Many model fliers have been wrongly told that you side-slip down the landing approach in a crosswind, and the error is further worsened by almost always being taught to side-slip the wrong direction! There are two ways to make an approach in a side wind. Fly normally as you would for any required track with the controls at the centre, as I described in the paragraph above, or do a side-slip. Flying normally is by far the easier and safer, side-slip is more difficult and raises the stall speed and means that if you do stall it will probably flick into a spin instantly. But if you must do a side-slip, please do it properly. Model fliers apply their misunderstanding of rudder, and put rudder into the cross-wind and then bank away from the wind, e.g. cross wind from the right, they rudder right and bank left. But this is to muddle the processes that should happen. You don't yaw into the wind to compensate for it. You bank into the wind and let the huge power of the wing compensate for the wind drift. But that would make you turn, so you then apply rudder away from the turn, i.e. away from the wind, to stop the plane from turning. So with a cross wind from the right, you bank right and rudder left.

Therefore in both methods, the normal albeit crabbed approach, and the side-slip approach, the rudder when applied will be away from the wind, not into it.
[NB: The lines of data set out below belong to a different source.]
-- ==== Sys2Proof/Tests/Slice0.lean ====
section
/-! SUPPORT. The model's own tests, each against a vector of 95_test_vectors.md or an example of a rule, and
for every obligation with hypotheses a state and operands that meet them. -/

namespace Sys2Proof.Tests

open Sys2Proof Sys2Proof.Machine

/-- A state with nothing named of the coming inputs. -/
def at4 (crc : Word) (cnt : Fin 9) (st : Status) (ecode : ECode) : State := ⟨crc, cnt, st, ecode, [], 0⟩

/-- The block's four elements after an edge that has a next state. -/
def after (o : Host.Outcome State Fault Refusal) : Option (Word × Fin 9 × Status × ECode) :=
  match o with
  | .next t => some (t.crc, t.cnt, t.st, t.ecode)
  | .fault _ => none
  | .refused _ => none

/-- One edge driven with these inputs. -/
def edge (s : State) (rst valid : Bool) (cmd : Command) : Option (Word × Fin 9 × Status × ECode) :=
  after (step (s.drive ⟨rst, valid, cmd⟩))

/-! ## Checks that refuse -/

/-- The reserved opcode is nothing software may send (30_encoding.md R76). -/
theorem test_reserved_not_wellFormed : (Instr.reserved 0x00).wellFormed = false := by decide
theorem test_update_wellFormed : (Instr.update 0xFF).wellFormed = true := by decide
/-- Non-canonical words (V-ENC-6, V-ENC-7), and a word of the reserved opcode (V-ENC-8). -/
theorem test_noncanonical_init : canonicalWord 0x0A5 = false := by decide
theorem test_noncanonical_finalize : canonicalWord 0x2FF = false := by decide
theorem test_noncanonical_reserved : canonicalWord 0x300 = false := by decide
/-- Assembly errors (V-ENC-10; 30_encoding.md R78, R79). -/
theorem test_byte_out_of_range : parseLine "UPDATE 256".toList = .error .outOfRange := by decide
theorem test_word_out_of_range : parseLine ".cmd 0x400".toList = .error .outOfRange := by decide
theorem test_lower_case_refused : parseLine "init".toList = .error .unknownMnemonic := by decide
theorem test_text_not_printable : parseLine "UPDATES \"\t\"".toList = .error .notPrintable := by decide
theorem test_text_unclosed : parseLine "UPDATES \"a".toList = .error .unclosedText := by decide
theorem test_one_hex_digit_refused : parseLine "UPDATE 0x1".toList = .error .badOperands := by decide

/-! ## Words written out bit by bit (30_encoding.md R73; V-ENC-1 to V-ENC-9) -/

theorem test_decode_init : decode 0b0000000000 = .init := by decide
theorem test_decode_update : decode 0b0100110001 = .update 0x31 := by decide
theorem test_decode_finalize : decode 0b1000000000 = .finalize := by decide
theorem test_decode_reserved : decode 0b1110100101 = .reserved 0xA5 := by decide
theorem test_encode_update : encode (.update 0xFF) = 0b0111111111 := by decide
/-- The rows of spec/opcode_table.json, in whole bytes. -/
theorem test_table_rows : [0x000, 0x100, 0x200, 0x300].map (decodeTableWord 16) =
    [some .init, some (.update 0), some .finalize, some (.reserved 0)] := by decide
/-- The row's word runs as the first instruction after reset. -/
theorem test_first_after_reset : [0x000, 0x1FF, 0x200, 0x300].map
      (fun w => after (step (State.reset.withFetchWord 16 w))) =
    [some (0xFFFFFFFF, 0, .fresh, .none), some (0xFFFFFF00, 8, .accum, .none),
      some (0xFFFFFFFF, 0, .final, .none), some (0xFFFFFFFF, 0, .fresh, .reservedOp)] := by decide

/-! ## One edge (95_test_vectors.md section 6, section 5) -/

/-- V-EDGE-2. -/
theorem test_reset_beats_command :
    edge (at4 0x340BC6D9 0 .final .updateAfterFinal) true true 0x131 =
      some (0xFFFFFFFF, 0, .fresh, .none) := by decide
/-- V-EDGE-4: a FINALIZE offered while busy is ignored. -/
theorem test_engine_step_beats_offer :
    edge (at4 0xFFFFFFCE 8 .accum .none) false true 0x200 = some (0x7FFFFFE7, 7, .accum, .none) := by decide
/-- V-EDGE-6. -/
theorem test_idle : edge (at4 0x7C231048 0 .accum .none) false false 0x3FF =
    some (0x7C231048, 0, .accum, .none) := by decide
/-- V-EDGE-13. -/
theorem test_init_leaves_final :
    edge (at4 0x7C231048 0 .final .none) false true 0x000 = some (0xFFFFFFFF, 0, .fresh, .none) := by decide
/-- V-CMD-13: INIT does not clear the fault code (V-NEG-15). -/
theorem test_init_frozen : edge (at4 0x340BC6D9 0 .final .updateAfterFinal) false true 0x000 =
    some (0x340BC6D9, 0, .final, .updateAfterFinal) := by decide
/-- V-EDGE-9. -/
theorem test_update_absorbs :
    edge (at4 0x7C231048 0 .accum .none) false true 0x132 = some (0x7C23107A, 8, .accum, .none) := by decide
/-- V-EDGE-12. -/
theorem test_update_in_final :
    edge (at4 0x7C231048 0 .final .none) false true 0x1AA =
      some (0x7C231048, 0, .final, .updateAfterFinal) := by decide
/-- V-EDGE-10. -/
theorem test_finalize :
    edge (at4 0x7C231048 0 .accum .none) false true 0x200 = some (0x7C231048, 0, .final, .none) := by decide
/-- V-EDGE-11. -/
theorem test_finalize_in_final :
    edge (at4 0x7C231048 0 .final .none) false true 0x200 =
      some (0x7C231048, 0, .final, .finalizeAfterFinal) := by decide
/-- V-CMD-11. -/
theorem test_reserved :
    edge (at4 0x7C231048 0 .accum .none) false true 0x3A5 = some (0x7C231048, 0, .accum, .reservedOp) := by decide
/-- V-CMD-10: the code is 1 in FINAL too. -/
theorem test_reserved_in_final :
    edge (at4 0x340BC6D9 0 .final .none) false true 0x300 = some (0x340BC6D9, 0, .final, .reservedOp) := by decide
/-- V-OUT-3, V-OUT-4, V-OUT-5. -/
theorem test_outputs_hidden : (at4 0x7C231048 0 .accum .none).outputs = ⟨true, 1, false, 0, false, 0⟩ := by decide
theorem test_outputs_valid :
    (at4 0x340BC6D9 0 .final .none).outputs = ⟨true, 2, true, 0xCBF43926, false, 0⟩ := by decide
theorem test_outputs_faulted :
    (at4 0x340BC6D9 0 .final .finalizeAfterFinal).outputs = ⟨true, 2, false, 0, true, 3⟩ := by decide
/-- V-UPD-6 and V-CRC-16 against V-CRC-17: the order of bytes matters (20_memory.md R51). -/
theorem test_upd : crcUpd 0x12345678 0x9A = 0x4E16B702 := by decide
theorem test_byte_order : computeCrc32 [0x00, 0x01] = 0x36DE2269 ∧ computeCrc32 [0x01, 0x00] = 0x58C223BE := by
  decide +kernel
/-- An EXPECT line sees the port after the preceding line's last edge (30_encoding.md R80; P2). -/
theorem test_expect :
    (match runScript State.reset [.command .finalize, .expect .resultValid 1, .expect .st 2] with
      | .next (seen, _) => seen
      | _ => []) = [(.resultValid, 1, 1), (.st, 2, 2)] := by decide

/-! ## Hypotheses that are met -/

/-- ACCUM, two engine steps left. -/
def busy : State := at4 0x57FA8EC2 2 .accum .none
/-- ACCUM, idle. -/
def idle : State := at4 0x7C231048 0 .accum .none
/-- FINAL. -/
def done : State := at4 0x340BC6D9 0 .final .none
/-- FINAL, frozen. -/
def frozen : State := at4 0x340BC6D9 0 .final .updateAfterFinal

theorem busy_inv : busy.Inv := by constructor <;> decide
theorem idle_inv : idle.Inv := by constructor <;> decide
theorem done_inv : done.Inv := by constructor <;> decide
theorem frozen_inv : frozen.Inv := by constructor <;> decide
theorem fresh_inv : (at4 0xFFFFFFFF 0 .fresh .none).Inv := by constructor <;> decide

/-- The topmost bit in the clause on bits 0 to 30, one of the places XORed and one not. -/
theorem witness_EngineStepBitByBit :
    (30 < 31 ∧ 30 ∈ [30, 29, 27, 26, 24, 23, 21, 20, 19, 15, 9, 8, 5]) ∧
      (0 < 31 ∧ 0 ∉ [30, 29, 27, 26, 24, 23, 21, 20, 19, 15, 9, 8, 5]) := by decide

theorem witness_SerialFormEqualsUpdate : (0 ≤ 8 ∧ 8 ≤ 8) ∧
    crcSerial 0xFF 0xFFFFFFFF (List.range 8) = 0x00FFFFFF := by decide

theorem witness_OpcodeMap :
    (0x0FF : Command) &&& 0x300 = 0x000 ∧ (0x100 : Command) &&& 0x300 = 0x100 ∧
      (0x2FF : Command) &&& 0x300 = 0x200 ∧ (0x300 : Command) &&& 0x300 = 0x300 := by decide

theorem witness_DecodeAfterEncode :
    (Instr.update 0xFF).wellFormed = true ∧ encode (.reserved 0xFF) = encode (decode 0x3FF) := by decide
Top_Gunn 02-24-2014 07:54 AM


So let me ask this question of you. How would one control the drift while keeping wings level? And let me state once again, I have won numerous pattern and IMAC contests using this technique, I'm not just blowing smoke here.
The only way to keep from drifting while holding the wings level is to crab into the wind. Pattern flying consists in part of making the plane look like it's doing something different than what it's really doing. Crabbing just a little bit, so it doesn't much show from the ground. Slipping just a little bit, so it doesn't show from the ground. If you hold rudder in a crosswind, or not in a crosswind for that matter, the plane will yaw, and keep yawing. Let's take a concrete illustration. Your runway is east-west, and a wind is blowing from the north. You want to make the plane look like it is flying straight east or west, with the fuselage lined up straight east or west and the wings level. It is not possible for any airplane to do that. So you come as close as you can to making it look that way. With practice you can do this well. But I am absolutely sure that you can't do it by applying rudder, holding it, and keeping the wings level. Because doing that with the rudder will make the plane yaw, and keep yawing.

Congratulations on your trophies. No number of trophies changes the laws of physics.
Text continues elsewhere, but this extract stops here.